Another common approach to sensitivity analysis is to use the ideal bandwidth, twice the ideal, and half the ideal (so in our case 10, 20, and 5) and see if the estimate changes substantially. Use the `h` argument to specify your own bandwidth
```{r rdrobust-different-bandwidths}
rdrobust(y = tutoring$exit_exam, x = tutoring$entrance_exam, c = 70, h = 9.969) |>
summary()
rdrobust(y = tutoring$exit_exam, x = tutoring$entrance_exam, c = 70, h = 9.969 * 2) |>
summary()
rdrobust(y = tutoring$exit_exam, x = tutoring$entrance_exam, c = 70, h = 9.969 / 2) |>
summary()
```
Here the coefficients change slightly:
| Bandwidth | Effect size |
| :------------: | :---------: |
| 9.969 (ideal) | 8.578 |
| 19.938 (twice) | 9.151 |
| 4.984 (half) | 8.201 |
You can also adjust the kernel. By default `rd_robust` uses a triangular kernel (more distant observations have less weight linearly), but you can switch it to Epanechnikov (more distant observations have less weight following a curve) or uniform (more distant observations have the same weight as closer observations; this is unweighted).
```{r rdrobust-different-kernels}
# Non-parametric RD with different kernels
rdrobust(y = tutoring$exit_exam, x = tutoring$entrance_exam,
c = 70, kernel = "triangular") |>
summary() # Default
rdrobust(y = tutoring$exit_exam, x = tutoring$entrance_exam,
c = 70, kernel = "epanechnikov") |>
summary()
rdrobust(y = tutoring$exit_exam, x = tutoring$entrance_exam,
c = 70, kernel = "uniform") |>
summary()
```
Again, the coefficients change slightly:
| Kernel | Effect size |
| :----------: | :---------: |
| Triangular | 8.578 |
| Epanechnikov | 8.389 |
| Uniform | 8.175 |
Which one is best? ¯\\\_(ツ)\_/¯. All that really matters is that the size and direction of the effect doesn't change. It's still positive and it's still in the 8–9ish point range.

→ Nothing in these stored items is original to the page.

/-- Derived from 44_error_detect step 8 and 70_reset_and_hazards section 3: ERROR_DETECT leaves DO an output with recorded
level X, its physical level being the draw `DO_LEVEL_AFTER_ED`; RESET makes it an input again. -/
def Obligations.ErrorDetectLeavesDataOutAnOutput : Prop :=
  ∀ s : State, s.isWired .le = true → s.isWired .oe = true → s.isWired .dout = true →
    ∃ t u, exec .errorDetect s = .next t ∧ t.doContention = true ∧ t.lines.lvl.dout = .x
      ∧ t.physLevel .dout = Config.doLevelAfterEd (s.doDrives + 1)
      ∧ exec .reset t = .next u ∧ u.lines.dir.dout = .inp ∧ u.doContention = false

/-- Derived from 70_reset_and_hazards section 3 and 44_error_detect: ERROR_DETECT, its lines wired, emits the clock low that
ends `T_ED`, then a wait of at least 2, then the first event of `T_RR` (events 63, 64 and 65, counted from 0, with the default
tables), and when the stamps of the emitted events meet the waits, as the host is obliged to and log entry 16 models it, at
least 2 microseconds pass between the first and the last of the three. -/
def Obligations.SettlingTimePasses : Prop :=
  ∀ s : State, s.isWired .le = true → s.isWired .oe = true → s.isWired .dout = true →
    ∃ t es k e, exec .errorDetect s = .next t ∧ t.trace = s.trace ++ es
      ∧ es.take (k + 1) = preloadEvents ++ switchEvents s.par.tables .ed
      ∧ es[k]? = some (.drv .clk false) ∧ es[k + 1]? = some (.us (settleUs s.par)) ∧ 2 ≤ settleUs s.par
      ∧ es[k + 2]? = some e ∧ (playEvents s.par.tables .rr).head? = some e
      ∧ (s.par.tables = standardTables → k = 63 ∧ e = .frm (frame true false false))
      ∧ ∀ stamps : List Nat, stamps.length = es.length → hostMeetsWaits (es.zip stamps) = true →
          ∃ a b, stamps[k]? = some a ∧ stamps[k + 2]? = some b ∧ a + 2 ≤ b

/-- Derived from 44_error_detect, 45_config and 47_composite: with the default tables, from CLK low, the number of events and
of rising edges that ERROR_DETECT, CONFIG and RESET emit, their lines wired (RESET on one chip, OE a plain output). -/
def Obligations.EventCounts : Prop :=
  ∀ (i : Instr) (s t : State) (es : List Event), s.par.tables = standardTables → s.lines.lvl.clk = .low →
    s.wired = 0b11111#5 → exec i s = .next t → t.trace = s.trace ++ es →
      (i = .errorDetect → es.length = 131 ∧ risingEdges s.lines es = 44)
      ∧ ((∃ cur band gain, i = .config cur band gain) → es.length = 124 ∧ risingEdges s.lines es = 42)
      ∧ (i = .reset → s.chain = 1#8 → s.pwmcap = false → s.lines.oem = .dig →
          es.length = 189 ∧ risingEdges s.lines es = 63)

/-! ### CONFIG -/

/-- 45 R180: CONFIG with LE and OE wired preloads, enters Configuration mode, sends a zero byte MSB first and the packed byte
LSB first, commits and returns to Normal mode (124 events and 42 rising edges from CLK low, with the default tables); it records Normal and no other register;
otherwise it only warns. A word with opcode 0x09 is this command, unless a reserved bit of it is 1: then it raises
RESERVED_NONZERO. -/
def Obligations.ConfigFollowsItsRule : Prop :=
  encodedAs 0x09#8 0x00FFFFFFFF000000#64
      (fun w => .config (w.extractLsb' 16 8) (w.extractLsb' 8 8) (w.extractLsb' 0 8))
  ∧ ∀ (cur band gain : Byte) (s : State),
    (s.regs.canSwitch = true → ∃ t, exec (.config cur band gain) s = .next t ∧
      Ran s (configEvents s.regs cur band gain) { s.regs with mode := .normal } t
      ∧ (s.par.tables = standardTables → (configEvents s.regs cur band gain).length = 124
          ∧ (s.lines.lvl.clk = .low → risingEdges s.lines (configEvents s.regs cur band gain) = 42)))
    ∧ (s.regs.canSwitch = false → ∃ t, exec (.config cur band gain) s = .next t ∧
      Ran s (warnEvents s.regs .unwired) s.regs t)

/-- 45 R182: the packed byte is the current bit, the band bit and the low six gain bits, in this order from the top. -/
def Obligations.PackedByteIsItsFields : Prop :=
  ∀ cur band gain : Byte,
    pack cur band gain = BitVec.ofBool (decide (cur ≠ 0#8)) ++ BitVec.ofBool (decide (band ≠ 0#8)) ++ gain.extractLsb' 0 6

/-! ### Brightness and power -/

/-- 46 R190: ON drives OE low, as a plain output again first when the pin is capable; it writes no register; with OE absent it
only warns. A word with opcode 0x0A is this command, unless a reserved bit of it is 1: then it raises RESERVED_NONZERO. -/
def Obligations.OnFollowsItsRule : Prop :=
  encodedAs 0x0A#8 0x00FFFFFFFFFFFFFF#64 (fun _ => .on)
  ∧ ∀ s : State, ∃ t, exec .on s = .next t ∧ Ran s (oeEvents s.regs false) s.regs t
    ∧ (s.isWired .oe = true → t.lines.lvl.oe = .low ∧ t.lines.oem = .dig)

/-- 46 R191: OFF drives OE high, as a plain output again first when the pin is capable; it writes no register; with OE absent
it only warns; the chip's shift register and latch stay. A word with opcode 0x0B is this command, unless a reserved bit of it
is 1: then it raises RESERVED_NONZERO. -/
def Obligations.OffFollowsItsRule : Prop :=
  encodedAs 0x0B#8 0x00FFFFFFFFFFFFFF#64 (fun _ => .off)
  ∧ ∀ s : State, ∃ t, exec .off s = .next t ∧ Ran s (oeEvents s.regs true) s.regs t
    ∧ (s.isWired .oe = true → t.lines.lvl.oe = .high ∧ t.lines.oem = .dig)
    ∧ ∀ c : ChipChain, c.observe s.par.tables s.lines (oeEvents s.regs true) = c

/-- 46 R192: BRIGHTNESS writes the inverted duty cycle on a capable pin; it warns "not wired" before "not possible"; it writes
no register. A word with opcode 0x0C is this command, unless a reserved bit of it is 1: then it raises RESERVED_NONZERO. -/
def Obligations.BrightnessFollowsItsRule : Prop :=
  encodedAs 0x0C#8 0x00FFFFFFFFFFFF00#64 (fun w => .brightness (w.extractLsb' 0 8))
  ∧ ∀ (level : Byte) (s : State), ∃ t, exec (.brightness level) s = .next t ∧
    Ran s (brightnessEvents s.regs level) s.regs t
    ∧ (s.isWired .oe = true → s.pwmcap = true →
        t.lines.oem = .pwm ∧ t.lines.duty = .value (255#8 - level) ∧ (255#8 - level).toNat = 255 - level.toNat
          ∧ t.lines.lvl.oe = .x)

/-- 46 R195: on a pin that is not duty-cycle capable no command makes a duty-cycle write; on a capable wired pin BRIGHTNESS
issues duty cycle `255 - level` and nothing else. -/
def Obligations.NoDutyCycleOnAnIncapablePin : Prop :=
  (∀ (i : Instr) (s t : State) (es : List Event), s.pwmcap = false → exec i s = .next t → t.trace = s.trace ++ es →
    es.all (fun e => !e.isPwm) = true)
  ∧ (∀ (level : Byte) (s : State), s.isWired .oe = true → s.pwmcap = true →
    ∃ t, exec (.brightness level) s = .next t ∧ t.trace = s.trace ++ [.pwm (255#8 - level)])

/-- 46 R194 and 70 R252: duty-cycle mode and direct-level mode exclude each other on OE. Any `DRV` or `FRM` on OE ends PWM
mode; so do ON, OFF, RESET and FLASH, and a mode command, which leaves OE at the level of its last frame (a set of tables
without a frame drives nothing). -/
def Obligations.DrivingOeEndsPwmMode : Prop :=
  (∀ (ls : Lines) (v : Bool) (f : Frame), (ls.apply (.drv .oe v)).oem = .dig ∧ (ls.apply (.frm f)).oem = .dig)
  ∧ (∀ (i : Instr) (s t : State), s.isWired .oe = true → exec i s = .next t →
      i = .on ∨ i = .off ∨ i = .reset ∨ (∃ leaveOn bracket onMs, i = .flash leaveOn bracket onMs) → t.lines.oem = .dig)
  ∧ (∀ (i : Instr) (s t : State), s.isWired .oe = true → s.isWired .le = true → exec i s = .next t →
      i = .normal ∨ (∃ cur band gain, i = .config cur band gain) ∨ (i = .errorDetect ∧ s.isWired .dout = true) →
        ∀ f, (s.par.tables.trans ++ s.par.tables.normal).getLast? = some f →
          t.lines.oem = .dig ∧ t.lines.lvl.oe = levelOf f.oe)
  ∧ (∀ (s : State) (v : Bool), s.isWired .oe = true → s.pwmcap = true → oeEvents s.regs v = [.dirOut .oe, .drv .oe v])

/-! ### RESET and FLASH -/

/-- 47 R200: RESET runs its clauses (a) to (g) in order, each under its own condition (189 events in the rule's own case, and
`ALL LOW` in 2-wire mode); it records Normal when LE and OE are wired, and writes no other register. A word with opcode 0x0D
is this command, unless a reserved bit of it is 1: then it raises RESERVED_NONZERO. -/
def Obligations.ResetFollowsItsRule : Prop :=
  encodedAs 0x0D#8 0x00FFFFFFFFFFFFFF#64 (fun _ => .reset)
  ∧ ∀ s : State, ∃ t, exec .reset s = .next t ∧
    Ran s (resetEvents s.regs s.lines.oem) { s.regs with mode := if s.regs.canSwitch then .normal else s.mode } t
    ∧ (s.par.tables = standardTables → s.wired = 0b11111#5 → s.chain = 1#8 → s.pwmcap = false → s.lines.oem = .dig →
        (resetEvents s.regs s.lines.oem).length = 189 ∧ t.lines.lvl.oe = .low)
    ∧ (s.wired = 0b00011#5 → resetEvents s.regs s.lines.oem = allEvents s.regs false
        ∧ (allEvents s.regs false).length = 48 * s.chain.toNat)

/-- 47 R204: RESET always ends with OE enabled when OE is wired, whatever the state before it. -/
def Obligations.ResetEndsEnabled : Prop :=
  ∀ s : State, s.isWired .oe = true → ∃ t, exec .reset s = .next t ∧ t.lines.lvl.oe = .low ∧ t.lines.oem = .dig
    ∧ ∃ es, t.trace = es ++ [.drv .oe false]

/-- 47 R201: FLASH emits off, bracket, on, on-period, off, bracket and, when `LEAVE_ON`, on; every wait is emitted, a zero one
too; it writes no register. A word with opcode 0x0E is this command, unless a reserved bit of it is 1: then it raises
RESERVED_NONZERO. -/
def Obligations.FlashFollowsItsRule : Prop :=
  encodedAs 0x0E#8 0x00FE000000000000#64
      (fun w => .flash (w.getLsbD 48) (w.extractLsb' 32 16) (w.extractLsb' 0 32))
  ∧ ∀ (leaveOn : Bool) (bracket : BitVec 16) (onMs : BitVec 32) (s : State),
    ∃ t, exec (.flash leaveOn bracket onMs) s = .next t ∧ Ran s (flashEvents s.regs leaveOn bracket onMs) s.regs t

/-! ### The whole machine -/

/-- Derived from 10_state, 43_mode section 1 and 70_reset_and_hazards section 1: the invariant holds at power-on, the tables
being those of the default (log entry 9). -/
def Obligations.InvariantHoldsAtPowerOn : Prop := State.reset.Inv

/-- Derived from 10_state section 2, 42_latch, 43_mode and 70_reset_and_hazards section 3: every step from a state that meets
the invariant gives a state that meets it. -/
def Obligations.EveryStepKeepsTheInvariant : Prop := ∀ s t : State, s.Inv → step s = .next t → t.Inv
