-- ==== Sys2Proof/Laws/Micro.lean ====
section
/-! SUPPORT. Which micro-registers (10_state R33) each operation leaves: `FIDX` belongs to the tables, `BIDX` to the bits,
`WIDX` to ALL and `ACC` to the readback. -/

namespace Sys2Proof.Machine

@[simp] theorem State.emit_fidx (s : State) (e : Event) : (s.emit e).fidx = s.fidx := rfl
@[simp] theorem State.emit_bidx (s : State) (e : Event) : (s.emit e).bidx = s.bidx := rfl
@[simp] theorem State.enter_fidx (s : State) (p : Phase) : (s.enter p).fidx = s.fidx := rfl
@[simp] theorem State.enter_bidx (s : State) (p : Phase) : (s.enter p).bidx = s.bidx := rfl
@[simp] theorem State.enter_widx (s : State) (p : Phase) : (s.enter p).widx = s.widx := rfl
@[simp] theorem State.leave_fidx (s : State) : s.leave.fidx = s.fidx := rfl
@[simp] theorem State.leave_bidx (s : State) : s.leave.bidx = s.bidx := rfl
@[simp] theorem State.leave_widx (s : State) : s.leave.widx = s.widx := rfl
@[simp] theorem State.leave_acc (s : State) : s.leave.acc = s.acc := rfl
@[simp] theorem State.dropFidx_bidx (s : State) : s.dropFidx.bidx = s.bidx := rfl
@[simp] theorem State.dropFidx_widx (s : State) : s.dropFidx.widx = s.widx := rfl
@[simp] theorem State.dropBidx_fidx (s : State) : s.dropBidx.fidx = s.fidx := rfl
@[simp] theorem State.dropBidx_widx (s : State) : s.dropBidx.widx = s.widx := rfl
@[simp] theorem State.dropWidx_fidx (s : State) : s.dropWidx.fidx = s.fidx := rfl
@[simp] theorem State.dropWidx_bidx (s : State) : s.dropWidx.bidx = s.bidx := rfl
@[simp] theorem State.dropWidx_acc (s : State) : s.dropWidx.acc = s.acc := rfl
@[simp] theorem State.dropAcc_fidx (s : State) : s.dropAcc.fidx = s.fidx := rfl
@[simp] theorem State.dropAcc_bidx (s : State) : s.dropAcc.bidx = s.bidx := rfl
@[simp] theorem State.dropAcc_widx (s : State) : s.dropAcc.widx = s.widx := rfl

@[simp] theorem State.warn_fidx (s : State) (w : Warning) : (s.warn w).fidx = s.fidx := by unfold State.warn; split <;> rfl
@[simp] theorem State.warn_bidx (s : State) (w : Warning) : (s.warn w).bidx = s.bidx := by unfold State.warn; split <;> rfl
@[simp] theorem State.warn_widx (s : State) (w : Warning) : (s.warn w).widx = s.widx := by unfold State.warn; split <;> rfl
@[simp] theorem State.warn_acc (s : State) (w : Warning) : (s.warn w).acc = s.acc := by unfold State.warn; split <;> rfl

@[simp] theorem latchIfWired_fidx (s : State) : (latchIfWired s).fidx = s.fidx := by unfold latchIfWired; split <;> rfl
@[simp] theorem latchIfWired_bidx (s : State) : (latchIfWired s).bidx = s.bidx := by unfold latchIfWired; split <;> rfl
@[simp] theorem latchIfWired_widx (s : State) : (latchIfWired s).widx = s.widx := by unfold latchIfWired; split <;> rfl
@[simp] theorem latchIfWired_acc (s : State) : (latchIfWired s).acc = s.acc := by unfold latchIfWired; split <;> rfl
@[simp] theorem latchPulse_fidx (s : State) : (latchPulse s).fidx = s.fidx := by unfold latchPulse; split <;> simp [pulseLe]
@[simp] theorem latchPulse_bidx (s : State) : (latchPulse s).bidx = s.bidx := by unfold latchPulse; split <;> simp [pulseLe]
@[simp] theorem latchPulse_widx (s : State) : (latchPulse s).widx = s.widx := by unfold latchPulse; split <;> simp [pulseLe]
@[simp] theorem latchPulse_acc (s : State) : (latchPulse s).acc = s.acc := by unfold latchPulse; split <;> simp [pulseLe]

@[simp] theorem shiftBit_fidx (b : Bool) (s : State) : (shiftBit b s).fidx = s.fidx := rfl
@[simp] theorem shiftBit_widx (b : Bool) (s : State) : (shiftBit b s).widx = s.widx := rfl
@[simp] theorem shiftBit_acc (b : Bool) (s : State) : (shiftBit b s).acc = s.acc := rfl
@[simp] theorem latchAndWait_fidx (d : BitVec 16) (s : State) : (latchAndWait d s).fidx = s.fidx := by simp [latchAndWait]
@[simp] theorem latchAndWait_widx (d : BitVec 16) (s : State) : (latchAndWait d s).widx = s.widx := by simp [latchAndWait]
@[simp] theorem latchAndWait_acc (d : BitVec 16) (s : State) : (latchAndWait d s).acc = s.acc := by simp [latchAndWait]

theorem shiftIndices_micro {n : Nat} (v : BitVec n) (is : List Nat) (s : State) :
    (shiftIndices v is s).fidx = s.fidx ∧ (shiftIndices v is s).widx = s.widx ∧ (shiftIndices v is s).acc = s.acc := by
  induction is generalizing s with
  | nil => exact ⟨rfl, rfl, rfl⟩
  | cons i is ih => exact ih _

@[simp] theorem shiftByteMsb_fidx (v : Byte) (s : State) : (shiftByteMsb v s).fidx = s.fidx :=
  (State.dropBidx_fidx _).trans (shiftIndices_micro v _ s).1
@[simp] theorem shiftByteMsb_widx (v : Byte) (s : State) : (shiftByteMsb v s).widx = s.widx :=
  (State.dropBidx_widx _).trans (shiftIndices_micro v _ s).2.1
@[simp] theorem shiftByteMsb_acc (v : Byte) (s : State) : (shiftByteMsb v s).acc = s.acc :=
  (State.dropBidx_acc _).trans (shiftIndices_micro v _ s).2.2
@[simp] theorem shiftByteLsb_fidx (v : Byte) (s : State) : (shiftByteLsb v s).fidx = s.fidx :=
  (State.dropBidx_fidx _).trans (shiftIndices_micro v _ s).1
@[simp] theorem shiftByteLsb_widx (v : Byte) (s : State) : (shiftByteLsb v s).widx = s.widx :=
  (State.dropBidx_widx _).trans (shiftIndices_micro v _ s).2.1
@[simp] theorem shiftByteLsb_acc (v : Byte) (s : State) : (shiftByteLsb v s).acc = s.acc :=
  (State.dropBidx_acc _).trans (shiftIndices_micro v _ s).2.2
@[simp] theorem shiftWord_fidx (w : Word) (s : State) : (shiftWord w s).fidx = s.fidx := by simp [shiftWord]
@[simp] theorem shiftWord_widx (w : Word) (s : State) : (shiftWord w s).widx = s.widx := by simp [shiftWord]
@[simp] theorem shiftWord_acc (w : Word) (s : State) : (shiftWord w s).acc = s.acc := by simp [shiftWord]

theorem shiftWords_micro (fill : Word) (n : Nat) (s : State) :
    (shiftWords fill n s).fidx = s.fidx ∧ (shiftWords fill n s).acc = s.acc := by
  induction n generalizing s with
  | zero => exact ⟨rfl, rfl⟩
  | succ n ih =>
    have hf := shiftWord_fidx fill s
    have ha := shiftWord_acc fill s
    unfold shiftWords
    generalize shiftWord fill s = t at hf ha
    exact ⟨(ih _).1.trans hf, (ih _).2.trans ha⟩

theorem sendBitsLoop_micro (delay : BitVec 16) (bits : Word) (n : Nat) (s : State) :
    (sendBitsLoop delay bits n s).fidx = s.fidx ∧ (sendBitsLoop delay bits n s).widx = s.widx
      ∧ (sendBitsLoop delay bits n s).acc = s.acc := by
  induction n generalizing s with
  | zero => exact ⟨rfl, rfl, rfl⟩
  | succ n ih =>
    unfold sendBitsLoop
    obtain ⟨h1, h2, h3⟩ := ih (if delay ≠ 0#16 then
      latchAndWait delay (shiftBit (bits.getLsbD n) { s.enter .shift with bidx := BitVec.ofNat 4 n })
      else shiftBit (bits.getLsbD n) { s.enter .shift with bidx := BitVec.ofNat 4 n })
    refine ⟨h1.trans ?_, h2.trans ?_, h3.trans ?_⟩ <;> split <;> simp

theorem playFrames_micro (k : Nat) (fs : List Frame) (s : State) :
    (playFrames k fs s).bidx = s.bidx ∧ (playFrames k fs s).widx = s.widx ∧ (playFrames k fs s).acc = s.acc := by
  induction fs generalizing k s with
  | nil => exact ⟨rfl, rfl, rfl⟩
  | cons f fs ih => exact ih _ _

@[simp] theorem playTable_bidx (T : Table) (s : State) : (playTable T s).bidx = s.bidx :=
  ((State.dropFidx_bidx _).trans (State.emit_bidx _ _)).trans (playFrames_micro 0 _ s).1
@[simp] theorem playTable_widx (T : Table) (s : State) : (playTable T s).widx = s.widx :=
  ((State.dropFidx_widx _).trans (State.emit_widx _ _)).trans (playFrames_micro 0 _ s).2.1
@[simp] theorem playTable_acc (T : Table) (s : State) : (playTable T s).acc = s.acc :=
  ((State.dropFidx_acc _).trans (State.emit_acc _ _)).trans (playFrames_micro 0 _ s).2.2
@[simp] theorem switchMode_bidx (T : Table) (s : State) : (switchMode T s).bidx = s.bidx := by simp [switchMode]
@[simp] theorem switchMode_widx (T : Table) (s : State) : (switchMode T s).widx = s.widx := by simp [switchMode]
@[simp] theorem switchMode_acc (T : Table) (s : State) : (switchMode T s).acc = s.acc := by simp [switchMode]
@[simp] theorem normalMode_bidx (s : State) : (normalMode s).bidx = s.bidx := by unfold normalMode; split <;> simp
@[simp] theorem normalMode_widx (s : State) : (normalMode s).widx = s.widx := by unfold normalMode; split <;> simp
@[simp] theorem normalMode_acc (s : State) : (normalMode s).acc = s.acc := by unfold normalMode; split <;> simp

theorem readLoop_micro (k n : Nat) (s : State) :
    (readLoop k n s).fidx = s.fidx ∧ (readLoop k n s).widx = s.widx := by
  induction n generalizing k s with
  | zero => exact ⟨rfl, rfl⟩
  | succ n ih => exact ih _ _

theorem driveOe_micro (v : Bool) (s : State) :
    (driveOe v s).fidx = s.fidx ∧ (driveOe v s).bidx = s.bidx ∧ (driveOe v s).widx = s.widx
      ∧ (driveOe v s).acc = s.acc := by
  unfold driveOe
  split
  · split <;> exact ⟨rfl, rfl, rfl, rfl⟩
  · simp

@[simp] theorem waitMs_fidx (n : Nat) (s : State) : (waitMs n s).fidx = s.fidx := rfl
@[simp] theorem waitMs_bidx (n : Nat) (s : State) : (waitMs n s).bidx = s.bidx := rfl
@[simp] theorem waitMs_widx (n : Nat) (s : State) : (waitMs n s).widx = s.widx := rfl
@[simp] theorem waitMs_acc (n : Nat) (s : State) : (waitMs n s).acc = s.acc := rfl

end Sys2Proof.Machine
end

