/-! ### output enable -/

theorem Does.driveOe (h : Does s es r t) (v : Bool) : Does s (es ++ oeEvents r v) r (driveOe v t) := by
  have hp : t.pwmcap = r.pwmcap := congrArg Regs.pwmcap h.regs
  unfold Machine.driveOe oeEvents
  rw [h.isWired, hp]
  split
  · split
    · exact ((h.emit (.dirOut .oe) rfl).emit (.drv .oe v) rfl).as (List.append_assoc _ _ _) rfl
    · exact h.emit (.drv .oe v) rfl
  · exact h.warn _

theorem Does.brightnessBody (h : Does s es r t) (level : Byte) :
    Does s (es ++ brightnessEvents r level) r (brightnessBody level t) := by
  have hp : t.pwmcap = r.pwmcap := congrArg Regs.pwmcap h.regs
  unfold Machine.brightnessBody brightnessEvents
  rw [h.isWired, hp]
  split
  · split
    · exact h.emit _ rfl
    · exact h.warn _
  · exact h.warn _

/-! ### the configuration packer -/

/-- With LE and OE wired CONFIG emits its events and ends in Normal mode. -/
theorem Does.configBody (h : Does s es r t) (cur band gain : Byte) (hs : r.canSwitch = true) :
    Does s (es ++ configEvents r cur band gain) { r with mode := .normal } (configBody cur band gain t) := by
  have hw : r.isWired .le = true := by
    have := hs
    simp only [Regs.canSwitch, Bool.and_eq_true] at this
    exact this.1
  unfold Machine.configBody
  rw [h.isWired, h.isWired, show (r.isWired .le && r.isWired .oe) = true from hs]
  have k := ((((((h.preload hw).switchMode .cfg).enter .payload).shiftByteMsb 0x00#8).shiftByteLsb
    (pack cur band gain)).latchPulse).normalMode hs
  refine k.as ?_ rfl
  rw [show Regs.isWired { r with mode := Table.modeAfter r.mode .cfg } .le = true from hw]
  have hz : ((List.range 8).map fun k => (0x00#8).getLsbD (7 - k)) = List.replicate 8 false := by decide
  simp only [if_true, hz, configEvents, payloadBits, bitsEvents_append, List.append_assoc]

theorem Does.configBody_absent (h : Does s es r t) (cur band gain : Byte) (hs : r.canSwitch = false) :
    Does s (es ++ warnEvents r .unwired) r (Machine.configBody cur band gain t) := by
  unfold Machine.configBody
  rw [h.isWired, h.isWired, show (r.isWired .le && r.isWired .oe) = false from hs]
  exact h.warn _

/-! ### composite sequences -/

/-- A clause emits its events when its condition, `b`, holds, and otherwise nothing. -/
theorem Does.onlyIf {c : State → Bool} {f : State → State} (h : Does s es r t) (b : Bool) (hb : c t = b)
    (hf : b = true → Does s (es ++ fs) q (f t)) (hq : b = false → q = r) :
    Does s (es ++ whenWired b fs) q (onlyIf c f t) := by
  unfold Machine.onlyIf
  rw [hb]
  cases b
  · exact h.as (List.append_nil _).symm (hq rfl).symm
  · exact hf rfl

theorem Does.canSwitch (h : Does s es r t) : t.canSwitch = r.canSwitch := by
  unfold State.canSwitch Regs.canSwitch
  rw [h.isWired, h.isWired]

theorem Does.waitMs (h : Does s es r t) (n : Nat) : Does s (es ++ [.ms n]) r (waitMs n t) :=
  (h.enter .wait).emit (.ms n) rfl

/-! ### ATTACH -/

theorem Does.attachLe (h : Does s es r t) :
    Does s (es ++ whenWired (r.isWired .le) [.dirOut .le, .drv .le false]) r (attachLe t) := by
  unfold Machine.attachLe whenWired
  rw [h.isWired]
  split
  · exact ((h.emit (.dirOut .le) rfl).emit (.drv .le false) rfl).as (List.append_assoc _ _ _) rfl
  · exact h.as (List.append_nil _).symm rfl

/-- The capability query's answer becomes `PWMCAP` when OE is wired. -/
theorem Does.attachOe (h : Does s es r t) :
    Does s (es ++ whenWired (r.isWired .oe) [.dirOut .oe, .qry r.par.oePwmCapable, .drv .oe false])
      { r with pwmcap := if r.isWired .oe then r.par.oePwmCapable else r.pwmcap } (attachOe t) := by
  unfold Machine.attachOe whenWired
  rw [h.isWired]
  split
  · have k := (h.emit (.dirOut .oe) rfl).emit (.qry r.par.oePwmCapable) rfl
    have k' := k.write (u := { (t.emit (.dirOut .oe)).emit (.qry r.par.oePwmCapable) with pwmcap := r.par.oePwmCapable })
      rfl rfl (congrArg (fun x : Regs => { x with pwmcap := r.par.oePwmCapable }) k.regs)
    have e : (t.emit (.dirOut .oe)).queryPwm
        = (r.par.oePwmCapable, (t.emit (.dirOut .oe)).emit (.qry r.par.oePwmCapable)) := by
      rw [← h.par]; rfl
    rw [e]
    exact (k'.emit (.drv .oe false) rfl).as (by simp only [List.append_assoc, List.cons_append, List.nil_append]) rfl
  · exact h.as (List.append_nil _).symm rfl

theorem Does.attachDo (h : Does s es r t) :
    Does s (es ++ whenWired (r.isWired .dout) [.dirIn .dout]) r (attachDo t) := by
  unfold Machine.attachDo whenWired
  rw [h.isWired]
  split
  · exact h.emit _ rfl
  · exact h.as (List.append_nil _).symm rfl

end

end Sys2Proof.Machine
end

## Step 6: Compare all the effects
We just estimated a ton of effect sizes. In real life you'd generally just report one of these as your final effect, but you'd run the different parametric and nonparametric models to check how reliable and robust your findings are. Here's everything we just found:
| Method | Bandwidth | Kernel | Estimate |
|:-------------:|:---------:|:--------------------:|:--------:|
| Parametric | Full data | Unweighted | 10.8 |
| Parametric | 10 | Unweighted | 9.273 |
| Parametric | 5 | Unweighted | 9.122 |
| Nonparametric | 9.969 | Triangular | 8.578 |
| Nonparametric | 19.938 | Triangular | 9.151 |
| Nonparametric | 4.984 | Triangular | 8.201 |
| Nonparametric | 8.201 | Epanechnikov | 8.389 |
| Nonparametric | 7.346 | Uniform (unweighted) | 8.175 |
In real life, I'd likely report the simplest one (row 4: nonparametric, automatic bandwidth, triangular kernel), but knowing how much the effect varies across model specifications is helpful.